Bob Jones AFROTC among top squads at Tennessee meet
Precise performance and unwavering focus led cadets from Bob Jones High School to excel at drill competition in Jackson, Tenn.
Bob Jones Air Force ROTC (AFROTC) earned second place overall against 10 teams from southern region schools at the annual Northside High School Drill Competition. Chief Master Sgt. Ellis Clark and Lt. Col. Randy Herd are AFROTC instructors at Bob Jones.
Bob Jones also earned first place for both armed regulation drill and color guard regulation and third place in both inspection regulation and unarmed regulation drill.
Participants in all areas of the drill competition were Christian Weiss, Sean Motz, Tyler Renn, Christopher Marris, Chantel Watson, Teralynn Stewart, James Agee, Edward Little, John Dyson, Akeia Williams and Christian Morris.
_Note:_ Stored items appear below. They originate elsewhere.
/-! ### `State.updCore` -/

@[simp] theorem State.updCore_part (s : State) (c : Nat) (f : Core → Core) : (s.updCore c f).part = s.part := rfl
@[simp] theorem State.updCore_dev (s : State) (c : Nat) (f : Core → Core) : (s.updCore c f).dev = s.dev := rfl
@[simp] theorem State.updCore_ptb (s : State) (c : Nat) (f : Core → Core) : (s.updCore c f).ptb = s.ptb := rfl
@[simp] theorem State.updCore_ptbFrac (s : State) (c : Nat) (f : Core → Core) : (s.updCore c f).ptbFrac = s.ptbFrac := rfl
@[simp] theorem State.updCore_booted (s : State) (c : Nat) (f : Core → Core) : (s.updCore c f).booted = s.booted := rfl
@[simp] theorem State.updCore_noCp (s : State) (c : Nat) (f : Core → Core) : (s.updCore c f).noCp = s.noCp := rfl
@[simp] theorem State.updCore_noShatus (s : State) (c : Nat) (f : Core → Core) : (s.updCore c f).noShatus = s.noShatus := rfl
@[simp] theorem State.updCore_supRoot (s : State) (c : Nat) (f : Core → Core) : (s.updCore c f).supRoot = s.supRoot := rfl
@[simp] theorem State.updCore_supEntry (s : State) (c : Nat) (f : Core → Core) : (s.updCore c f).supEntry = s.supEntry := rfl
@[simp] theorem State.updCore_cp (s : State) (c : Nat) (f : Core → Core) : (s.updCore c f).cp = s.cp := rfl
@[simp] theorem State.updCore_mem (s : State) (c : Nat) (f : Core → Core) : (s.updCore c f).mem = s.mem := rfl
@[simp] theorem State.updCore_keyTag (s : State) (c : Nat) (f : Core → Core) : (s.updCore c f).keyTag = s.keyTag := rfl
@[simp] theorem State.updCore_poison (s : State) (c : Nat) (f : Core → Core) : (s.updCore c f).poison = s.poison := rfl
@[simp] theorem State.updCore_badSl (s : State) (c : Nat) (f : Core → Core) : (s.updCore c f).badSl = s.badSl := rfl
@[simp] theorem State.updCore_strong (s : State) (c : Nat) (f : Core → Core) : (s.updCore c f).strong = s.strong := rfl
@[simp] theorem State.updCore_undo (s : State) (c : Nat) (f : Core → Core) : (s.updCore c f).undo = s.undo := rfl
@[simp] theorem State.updCore_hostMem (s : State) (c : Nat) (f : Core → Core) : (s.updCore c f).hostMem = s.hostMem := rfl
@[simp] theorem State.updCore_keys (s : State) (c : Nat) (f : Core → Core) : (s.updCore c f).keys = s.keys := rfl
@[simp] theorem State.updCore_draws (s : State) (c : Nat) (f : Core → Core) : (s.updCore c f).draws = s.draws := rfl
@[simp] theorem State.updCore_mons (s : State) (c : Nat) (f : Core → Core) : (s.updCore c f).mons = s.mons := rfl
@[simp] theorem State.updCore_harts (s : State) (c : Nat) (f : Core → Core) : (s.updCore c f).harts = s.harts := rfl
@[simp] theorem State.updCore_rate (s : State) (c : Nat) (f : Core → Core) : (s.updCore c f).rate = s.rate := rfl
@[simp] theorem State.updCore_outs (s : State) (c : Nat) (f : Core → Core) : (s.updCore c f).outs = s.outs := rfl
@[simp] theorem State.updCore_nodes (s : State) (c : Nat) (f : Core → Core) : (s.updCore c f).nodes = s.nodes := rfl
@[simp] theorem State.updCore_tills (s : State) (c : Nat) (f : Core → Core) : (s.updCore c f).tills = s.tills := rfl
@[simp] theorem State.updCore_grids (s : State) (c : Nat) (f : Core → Core) : (s.updCore c f).grids = s.grids := rfl
@[simp] theorem State.updCore_inst (s : State) (c : Nat) (f : Core → Core) : (s.updCore c f).inst = s.inst := rfl
@[simp] theorem State.updCore_gridNo (s : State) (c : Nat) (f : Core → Core) : (s.updCore c f).gridNo = s.gridNo := rfl
@[simp] theorem State.updCore_depQ (s : State) (c : Nat) (f : Core → Core) : (s.updCore c f).depQ = s.depQ := rfl
@[simp] theorem State.updCore_table (s : State) (c : Nat) (f : Core → Core) : (s.updCore c f).table = s.table := rfl
@[simp] theorem State.updCore_preempt (s : State) (c : Nat) (f : Core → Core) : (s.updCore c f).preempt = s.preempt := rfl
@[simp] theorem State.updCore_held (s : State) (c : Nat) (f : Core → Core) : (s.updCore c f).held = s.held := rfl
@[simp] theorem State.updCore_gbCount (s : State) (c : Nat) (f : Core → Core) : (s.updCore c f).gbCount = s.gbCount := rfl
@[simp] theorem State.updCore_fbars (s : State) (c : Nat) (f : Core → Core) : (s.updCore c f).fbars = s.fbars := rfl
@[simp] theorem State.updCore_uirqs (s : State) (c : Nat) (f : Core → Core) : (s.updCore c f).uirqs = s.uirqs := rfl
@[simp] theorem State.updCore_esc (s : State) (c : Nat) (f : Core → Core) : (s.updCore c f).esc = s.esc := rfl
@[simp] theorem State.updCore_aborted (s : State) (c : Nat) (f : Core → Core) : (s.updCore c f).aborted = s.aborted := rfl
@[simp] theorem State.updCore_spillSaid (s : State) (c : Nat) (f : Core → Core) : (s.updCore c f).spillSaid = s.spillSaid := rfl
@[simp] theorem State.updCore_dests (s : State) (c : Nat) (f : Core → Core) : (s.updCore c f).dests = s.dests := rfl
@[simp] theorem State.updCore_srcs (s : State) (c : Nat) (f : Core → Core) : (s.updCore c f).srcs = s.srcs := rfl
@[simp] theorem State.updCore_ports (s : State) (c : Nat) (f : Core → Core) : (s.updCore c f).ports = s.ports := rfl
@[simp] theorem State.updCore_tag (s : State) (c : Nat) (f : Core → Core) : (s.updCore c f).tag = s.tag := rfl
@[simp] theorem State.updCore_cpReads (s : State) (c : Nat) (f : Core → Core) : (s.updCore c f).cpReads = s.cpReads := rfl
@[simp] theorem State.updCore_bells (s : State) (c : Nat) (f : Core → Core) : (s.updCore c f).bells = s.bells := rfl
@[simp] theorem State.updCore_after (s : State) (c : Nat) (f : Core → Core) : (s.updCore c f).after = s.after := rfl
@[simp] theorem State.updCore_cmdReads (s : State) (c : Nat) (f : Core → Core) : (s.updCore c f).cmdReads = s.cmdReads := rfl
@[simp] theorem State.updCore_vaults (s : State) (c : Nat) (f : Core → Core) : (s.updCore c f).vaults = s.vaults := rfl
@[simp] theorem State.updCore_meas (s : State) (c : Nat) (f : Core → Core) : (s.updCore c f).meas = s.meas := rfl
@[simp] theorem State.updCore_cert (s : State) (c : Nat) (f : Core → Core) : (s.updCore c f).cert = s.cert := rfl
@[simp] theorem State.updCore_hist (s : State) (c : Nat) (f : Core → Core) : (s.updCore c f).hist = s.hist := rfl
@[simp] theorem State.updCore_hot (s : State) (c : Nat) (f : Core → Core) : (s.updCore c f).hot = s.hot := rfl
@[simp] theorem State.updCore_ptp (s : State) (c : Nat) (f : Core → Core) : (s.updCore c f).ptp = s.ptp := rfl
@[simp] theorem State.updCore_nbrs (s : State) (c : Nat) (f : Core → Core) : (s.updCore c f).nbrs = s.nbrs := rfl
@[simp] theorem State.updCore_peer (s : State) (c : Nat) (f : Core → Core) : (s.updCore c f).peer = s.peer := rfl
@[simp] theorem State.updCore_hotAt (s : State) (c : Nat) (f : Core → Core) : (s.updCore c f).hotAt = s.hotAt := rfl
@[simp] theorem State.updCore_patrol (s : State) (c : Nat) (f : Core → Core) : (s.updCore c f).patrol = s.patrol := rfl
@[simp] theorem State.updCore_agenda (s : State) (c : Nat) (f : Core → Core) : (s.updCore c f).agenda = s.agenda := rfl
@[simp] theorem State.updCore_cur (s : State) (c : Nat) (f : Core → Core) : (s.updCore c f).cur = s.cur := rfl
@[simp] theorem State.updCore_issued (s : State) (c : Nat) (f : Core → Core) : (s.updCore c f).issued = s.issued := rfl
@[simp] theorem State.updCore_stop (s : State) (c : Nat) (f : Core → Core) : (s.updCore c f).stop = s.stop := rfl
@[simp] theorem State.updCore_rr (s : State) (c : Nat) (f : Core → Core) : (s.updCore c f).rr = s.rr := rfl
@[simp] theorem State.updCore_fresh (s : State) (c : Nat) (f : Core → Core) : (s.updCore c f).fresh = s.fresh := rfl
@[simp] theorem State.updCore_hb (s : State) (c : Nat) (f : Core → Core) : (s.updCore c f).hb = s.hb := rfl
“Our Honor Guard won first place for excellent execution of their maneuvers. The team consisted of cadets Chantel Watson, Sean Motz, Christian Weiss and Akeia Williams, who were judged against nine other teams,” Clark said.
The Honor Guard performed a sequence of 31 memorized steps, including presentation of colors and a myriad of directional changes using wheel turns and color reverse maneuvers while staying in step, keeping perfect alignment and maintaining a timing of 100-120 steps per minute, Clark said.
During regulation drill, whether armed or unarmed, the drill team commander directs the squad through 36 or more procedural movements that must be executed crisply and exactly, as dictated by Air Force regulations manuals.
In armed drills, “the additional challenge of handling and moving a 10-pound rifle while marching isn’t as easy as the cadets make it look, especially when everyone trying to remain in sync to execute the exact same move,” Clark said.
This semester, AFROTC will attend the J.O. Johnson High School Drill Meet in March and Lafayette Drill Meet in Oxford, Miss. in April. “Our cadets enjoy stepping to the challenge,” he said.
“Drill team students are always first class,” Bob Jones Principal Robby Parker said. “They present the colors at PTA, sporting events and at different functions around town.”